# [PROBLEM]
Every line from the one containing "x).irqs = s.irqs := rfl" to the one containing "x).gate = s.gate := rfl" in the records below, both included, must be set down exactly, and no other line.

Dataset entries:
-- ==== Sys2Proof/Laws/Keep3.lean ====
section
/-!
SUPPORT. The queue, and state and logical ID of every position, are kept by the operations of: Granary, Replay,
Completion, LinkRx, LinkHome, Intake, Contents.
-/

namespace Sys2Proof.Machine

set_option linter.unusedSimpArgs false
set_option linter.unusedTactic false
set_option linter.unreachableTactic false

@[simp] theorem keep_putLine (s : State) (c slot : Nat) (l : GLine) :
    (putLine s c slot l).keep = s.keep := by
  unfold putLine
  simp only [keep_mk, keep_eta, keep_ite, ite_self]

@[simp] theorem keep_writeBackLine (s : State) (key : Nat) (l : GLine) (errs : MemErrs) :
    (writeBackLine s key l errs).keep = s.keep := by
  unfold writeBackLine
  repeat' first
    | (simp only [keep_mk, keep_eta, keep_ite, ite_self, keep_grnCount, keep_hbmCount, keep_storeBytes]; done)
    | (with_reducible refine (keep_foldl _ ?_ _ _).trans ?_)
    | intro _
    | split
    | simp only [keep_mk, keep_eta, keep_ite, ite_self, keep_grnCount, keep_hbmCount, keep_storeBytes]

@[simp] theorem keep_writeBackContext (s : State) (c : Nat) :
    (writeBackContext s c).keep = s.keep := by
  unfold writeBackContext
  repeat' first
    | (simp only [keep_mk, keep_eta, keep_ite, ite_self, keep_grnCount, keep_writeBackLine]; done)
    | (with_reducible refine (keep_foldl _ ?_ _ _).trans ?_)
    | intro _
    | split

@[simp] theorem keep_discardLines (s : State) (f : Nat → Nat → Bool) :
    (discardLines s f).keep = s.keep := by
  unfold discardLines
  simp only [keep_mk, keep_eta, keep_ite, ite_self]

@[simp] theorem keep_askFill (s : State) (c slot : Nat) :
    (askFill s c slot).keep = s.keep := by
  unfold askFill
  simp only [keep_mk, keep_eta, keep_ite, ite_self]

@[simp] theorem keep_grnPerform (s : State) (c slot : Nat) (op : GrnOp) (words : Line) (poison : Bool) :
    (grnPerform s c slot op words poison).2.keep = s.keep := by
  unfold grnPerform
  repeat' first
    | (simp only [keep_mk, keep_eta, keep_ite, ite_self, keep_grnCount, keep_putLine]; done)
    | split

@[simp] theorem keep_grnEcc (s : State) (c slot : Nat) (ecc : EccErr) :
    (grnEcc s c slot ecc).keep = s.keep := by
  unfold grnEcc
  repeat' first
    | (simp only [keep_mk, keep_eta, keep_ite, ite_self, keep_grnCount, keep_putLine]; done)
    | split
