/-! ### setCtx -/

@[simp] theorem setCtx_pending (c : Nat) (x : Ctx) : (setCtx s c x).pending = s.pending := rfl
@[simp] theorem setCtx_fresh (c : Nat) (x : Ctx) : (setCtx s c x).fresh = s.fresh := rfl
@[simp] theorem setCtx_msgSeq (c : Nat) (x : Ctx) : (setCtx s c x).msgSeq = s.msgSeq := rfl
@[simp] theorem setCtx_bus (c : Nat) (x : Ctx) : (setCtx s c x).bus = s.bus := rfl
@[simp] theorem setCtx_busEp (c : Nat) (x : Ctx) : (setCtx s c x).busEp = s.busEp := rfl
@[simp] theorem setCtx_hostMem (c : Nat) (x : Ctx) : (setCtx s c x).hostMem = s.hostMem := rfl
@[simp] theorem setCtx_irqs (c : Nat) (x : Ctx) : (setCtx s c x).irqs = s.irqs := rfl
@[simp] theorem setCtx_csr (c : Nat) (x : Ctx) : (setCtx s c x).csr = s.csr := rfl
@[simp] theorem setCtx_ledger (c : Nat) (x : Ctx) : (setCtx s c x).ledger = s.ledger := rfl
@[simp] theorem setCtx_positions (c : Nat) (x : Ctx) : (setCtx s c x).positions = s.positions := rfl
@[simp] theorem setCtx_stalls (c : Nat) (x : Ctx) : (setCtx s c x).stalls = s.stalls := rfl
@[simp] theorem setCtx_loft (c : Nat) (x : Ctx) : (setCtx s c x).loft = s.loft := rfl
@[simp] theorem setCtx_yard (c : Nat) (x : Ctx) : (setCtx s c x).yard = s.yard := rfl
@[simp] theorem setCtx_ctxs (c : Nat) (x : Ctx) : (setCtx s c x).ctxs = nset {} s.ctxs c x := rfl
@[simp] theorem setCtx_recs (c : Nat) (x : Ctx) : (setCtx s c x).recs = s.recs := rfl
@[simp] theorem setCtx_ym (c : Nat) (x : Ctx) : (setCtx s c x).ym = s.ym := rfl
@[simp] theorem setCtx_hbm (c : Nat) (x : Ctx) : (setCtx s c x).hbm = s.hbm := rfl
@[simp] theorem setCtx_grn (c : Nat) (x : Ctx) : (setCtx s c x).grn = s.grn := rfl
@[simp] theorem setCtx_drovers (c : Nat) (x : Ctx) : (setCtx s c x).drovers = s.drovers := rfl
@[simp] theorem setCtx_reports (c : Nat) (x : Ctx) : (setCtx s c x).reports = s.reports := rfl
@[simp] theorem setCtx_rhoa (c : Nat) (x : Ctx) : (setCtx s c x).rhoa = s.rhoa := rfl
@[simp] theorem setCtx_gate (c : Nat) (x : Ctx) : (setCtx s c x).gate = s.gate := rfl
@[simp] theorem setCtx_db (c : Nat) (x : Ctx) : (setCtx s c x).db = s.db := rfl
@[simp] theorem setCtx_fuses (c : Nat) (x : Ctx) : (setCtx s c x).fuses = s.fuses := rfl
@[simp] theorem setCtx_tack (c : Nat) (x : Ctx) : (setCtx s c x).tack = s.tack := rfl
@[simp] theorem setCtx_smithy (c : Nat) (x : Ctx) : (setCtx s c x).smithy = s.smithy := rfl
@[simp] theorem setCtx_rst (c : Nat) (x : Ctx) : (setCtx s c x).rst = s.rst := rfl
@[simp] theorem setCtx_supply (c : Nat) (x : Ctx) : (setCtx s c x).supply = s.supply := rfl
@[simp] theorem setCtx_ostler (c : Nat) (x : Ctx) : (setCtx s c x).ostler = s.ostler := rfl
@[simp] theorem setCtx_disc (c : Nat) (x : Ctx) : (setCtx s c x).disc = s.disc := rfl
@[simp] theorem setCtx_tap (c : Nat) (x : Ctx) : (setCtx s c x).tap = s.tap := rfl
@[simp] theorem setCtx_sent (c : Nat) (x : Ctx) : (setCtx s c x).sent = s.sent := rfl
@[simp] theorem setCtx_frames (c : Nat) (x : Ctx) : (setCtx s c x).frames = s.frames := rfl

/-! ### modCtx -/

@[simp] theorem modCtx_pending (c : Nat) (f : Ctx → Ctx) : (modCtx s c f).pending = s.pending := rfl
@[simp] theorem modCtx_fresh (c : Nat) (f : Ctx → Ctx) : (modCtx s c f).fresh = s.fresh := rfl
@[simp] theorem modCtx_msgSeq (c : Nat) (f : Ctx → Ctx) : (modCtx s c f).msgSeq = s.msgSeq := rfl
@[simp] theorem modCtx_bus (c : Nat) (f : Ctx → Ctx) : (modCtx s c f).bus = s.bus := rfl
@[simp] theorem modCtx_busEp (c : Nat) (f : Ctx → Ctx) : (modCtx s c f).busEp = s.busEp := rfl
@[simp] theorem modCtx_hostMem (c : Nat) (f : Ctx → Ctx) : (modCtx s c f).hostMem = s.hostMem := rfl
@[simp] theorem modCtx_irqs (c : Nat) (f : Ctx → Ctx) : (modCtx s c f).irqs = s.irqs := rfl
@[simp] theorem modCtx_csr (c : Nat) (f : Ctx → Ctx) : (modCtx s c f).csr = s.csr := rfl
@[simp] theorem modCtx_ledger (c : Nat) (f : Ctx → Ctx) : (modCtx s c f).ledger = s.ledger := rfl
@[simp] theorem modCtx_positions (c : Nat) (f : Ctx → Ctx) : (modCtx s c f).positions = s.positions := rfl
@[simp] theorem modCtx_stalls (c : Nat) (f : Ctx → Ctx) : (modCtx s c f).stalls = s.stalls := rfl
@[simp] theorem modCtx_loft (c : Nat) (f : Ctx → Ctx) : (modCtx s c f).loft = s.loft := rfl
@[simp] theorem modCtx_yard (c : Nat) (f : Ctx → Ctx) : (modCtx s c f).yard = s.yard := rfl
@[simp] theorem modCtx_ctxs (c : Nat) (f : Ctx → Ctx) : (modCtx s c f).ctxs = nset {} s.ctxs c (f (ctx s c)) := rfl
@[simp] theorem modCtx_recs (c : Nat) (f : Ctx → Ctx) : (modCtx s c f).recs = s.recs := rfl
@[simp] theorem modCtx_ym (c : Nat) (f : Ctx → Ctx) : (modCtx s c f).ym = s.ym := rfl
@[simp] theorem modCtx_hbm (c : Nat) (f : Ctx → Ctx) : (modCtx s c f).hbm = s.hbm := rfl
@[simp] theorem modCtx_grn (c : Nat) (f : Ctx → Ctx) : (modCtx s c f).grn = s.grn := rfl
@[simp] theorem modCtx_drovers (c : Nat) (f : Ctx → Ctx) : (modCtx s c f).drovers = s.drovers := rfl
@[simp] theorem modCtx_reports (c : Nat) (f : Ctx → Ctx) : (modCtx s c f).reports = s.reports := rfl
@[simp] theorem modCtx_rhoa (c : Nat) (f : Ctx → Ctx) : (modCtx s c f).rhoa = s.rhoa := rfl
@[simp] theorem modCtx_gate (c : Nat) (f : Ctx → Ctx) : (modCtx s c f).gate = s.gate := rfl
@[simp] theorem modCtx_db (c : Nat) (f : Ctx → Ctx) : (modCtx s c f).db = s.db := rfl
@[simp] theorem modCtx_fuses (c : Nat) (f : Ctx → Ctx) : (modCtx s c f).fuses = s.fuses := rfl
@[simp] theorem modCtx_tack (c : Nat) (f : Ctx → Ctx) : (modCtx s c f).tack = s.tack := rfl
@[simp] theorem modCtx_smithy (c : Nat) (f : Ctx → Ctx) : (modCtx s c f).smithy = s.smithy := rfl
@[simp] theorem modCtx_rst (c : Nat) (f : Ctx → Ctx) : (modCtx s c f).rst = s.rst := rfl
@[simp] theorem modCtx_supply (c : Nat) (f : Ctx → Ctx) : (modCtx s c f).supply = s.supply := rfl
@[simp] theorem modCtx_ostler (c : Nat) (f : Ctx → Ctx) : (modCtx s c f).ostler = s.ostler := rfl
@[simp] theorem modCtx_disc (c : Nat) (f : Ctx → Ctx) : (modCtx s c f).disc = s.disc := rfl
@[simp] theorem modCtx_tap (c : Nat) (f : Ctx → Ctx) : (modCtx s c f).tap = s.tap := rfl
@[simp] theorem modCtx_sent (c : Nat) (f : Ctx → Ctx) : (modCtx s c f).sent = s.sent := rfl
@[simp] theorem modCtx_frames (c : Nat) (f : Ctx → Ctx) : (modCtx s c f).frames = s.frames := rfl

/-! ### modRec -/

@[simp] theorem modRec_pending (c : Nat) (f : Rec → Rec) : (modRec s c f).pending = s.pending := rfl
@[simp] theorem modRec_fresh (c : Nat) (f : Rec → Rec) : (modRec s c f).fresh = s.fresh := rfl
@[simp] theorem modRec_msgSeq (c : Nat) (f : Rec → Rec) : (modRec s c f).msgSeq = s.msgSeq := rfl
@[simp] theorem modRec_bus (c : Nat) (f : Rec → Rec) : (modRec s c f).bus = s.bus := rfl
@[simp] theorem modRec_busEp (c : Nat) (f : Rec → Rec) : (modRec s c f).busEp = s.busEp := rfl
@[simp] theorem modRec_hostMem (c : Nat) (f : Rec → Rec) : (modRec s c f).hostMem = s.hostMem := rfl
@[simp] theorem modRec_irqs (c : Nat) (f : Rec → Rec) : (modRec s c f).irqs = s.irqs := rfl
@[simp] theorem modRec_csr (c : Nat) (f : Rec → Rec) : (modRec s c f).csr = s.csr := rfl
@[simp] theorem modRec_ledger (c : Nat) (f : Rec → Rec) : (modRec s c f).ledger = s.ledger := rfl
@[simp] theorem modRec_positions (c : Nat) (f : Rec → Rec) : (modRec s c f).positions = s.positions := rfl
@[simp] theorem modRec_stalls (c : Nat) (f : Rec → Rec) : (modRec s c f).stalls = s.stalls := rfl
@[simp] theorem modRec_loft (c : Nat) (f : Rec → Rec) : (modRec s c f).loft = s.loft := rfl
@[simp] theorem modRec_yard (c : Nat) (f : Rec → Rec) : (modRec s c f).yard = s.yard := rfl
@[simp] theorem modRec_ctxs (c : Nat) (f : Rec → Rec) : (modRec s c f).ctxs = s.ctxs := rfl
@[simp] theorem modRec_recs (c : Nat) (f : Rec → Rec) : (modRec s c f).recs = nmod {} s.recs c f := rfl
@[simp] theorem modRec_ym (c : Nat) (f : Rec → Rec) : (modRec s c f).ym = s.ym := rfl
@[simp] theorem modRec_hbm (c : Nat) (f : Rec → Rec) : (modRec s c f).hbm = s.hbm := rfl
@[simp] theorem modRec_grn (c : Nat) (f : Rec → Rec) : (modRec s c f).grn = s.grn := rfl
@[simp] theorem modRec_drovers (c : Nat) (f : Rec → Rec) : (modRec s c f).drovers = s.drovers := rfl
@[simp] theorem modRec_reports (c : Nat) (f : Rec → Rec) : (modRec s c f).reports = s.reports := rfl
@[simp] theorem modRec_rhoa (c : Nat) (f : Rec → Rec) : (modRec s c f).rhoa = s.rhoa := rfl
@[simp] theorem modRec_gate (c : Nat) (f : Rec → Rec) : (modRec s c f).gate = s.gate := rfl
@[simp] theorem modRec_db (c : Nat) (f : Rec → Rec) : (modRec s c f).db = s.db := rfl
@[simp] theorem modRec_fuses (c : Nat) (f : Rec → Rec) : (modRec s c f).fuses = s.fuses := rfl
@[simp] theorem modRec_tack (c : Nat) (f : Rec → Rec) : (modRec s c f).tack = s.tack := rfl
@[simp] theorem modRec_smithy (c : Nat) (f : Rec → Rec) : (modRec s c f).smithy = s.smithy := rfl
@[simp] theorem modRec_rst (c : Nat) (f : Rec → Rec) : (modRec s c f).rst = s.rst := rfl
@[simp] theorem modRec_supply (c : Nat) (f : Rec → Rec) : (modRec s c f).supply = s.supply := rfl
@[simp] theorem modRec_ostler (c : Nat) (f : Rec → Rec) : (modRec s c f).ostler = s.ostler := rfl
@[simp] theorem modRec_disc (c : Nat) (f : Rec → Rec) : (modRec s c f).disc = s.disc := rfl
@[simp] theorem modRec_tap (c : Nat) (f : Rec → Rec) : (modRec s c f).tap = s.tap := rfl
@[simp] theorem modRec_sent (c : Nat) (f : Rec → Rec) : (modRec s c f).sent = s.sent := rfl
@[simp] theorem modRec_frames (c : Nat) (f : Rec → Rec) : (modRec s c f).frames = s.frames := rfl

# [EXPECTED OUTPUT]
@[simp] theorem setCtx_irqs (c : Nat) (x : Ctx) : (setCtx s c x).irqs = s.irqs := rfl
@[simp] theorem setCtx_csr (c : Nat) (x : Ctx) : (setCtx s c x).csr = s.csr := rfl
@[simp] theorem setCtx_ledger (c : Nat) (x : Ctx) : (setCtx s c x).ledger = s.ledger := rfl
@[simp] theorem setCtx_positions (c : Nat) (x : Ctx) : (setCtx s c x).positions = s.positions := rfl
@[simp] theorem setCtx_stalls (c : Nat) (x : Ctx) : (setCtx s c x).stalls = s.stalls := rfl
@[simp] theorem setCtx_loft (c : Nat) (x : Ctx) : (setCtx s c x).loft = s.loft := rfl
@[simp] theorem setCtx_yard (c : Nat) (x : Ctx) : (setCtx s c x).yard = s.yard := rfl
@[simp] theorem setCtx_ctxs (c : Nat) (x : Ctx) : (setCtx s c x).ctxs = nset {} s.ctxs c x := rfl
@[simp] theorem setCtx_recs (c : Nat) (x : Ctx) : (setCtx s c x).recs = s.recs := rfl
@[simp] theorem setCtx_ym (c : Nat) (x : Ctx) : (setCtx s c x).ym = s.ym := rfl
@[simp] theorem setCtx_hbm (c : Nat) (x : Ctx) : (setCtx s c x).hbm = s.hbm := rfl
@[simp] theorem setCtx_grn (c : Nat) (x : Ctx) : (setCtx s c x).grn = s.grn := rfl
@[simp] theorem setCtx_drovers (c : Nat) (x : Ctx) : (setCtx s c x).drovers = s.drovers := rfl
@[simp] theorem setCtx_reports (c : Nat) (x : Ctx) : (setCtx s c x).reports = s.reports := rfl
@[simp] theorem setCtx_rhoa (c : Nat) (x : Ctx) : (setCtx s c x).rhoa = s.rhoa := rfl
@[simp] theorem setCtx_gate (c : Nat) (x : Ctx) : (setCtx s c x).gate = s.gate := rfl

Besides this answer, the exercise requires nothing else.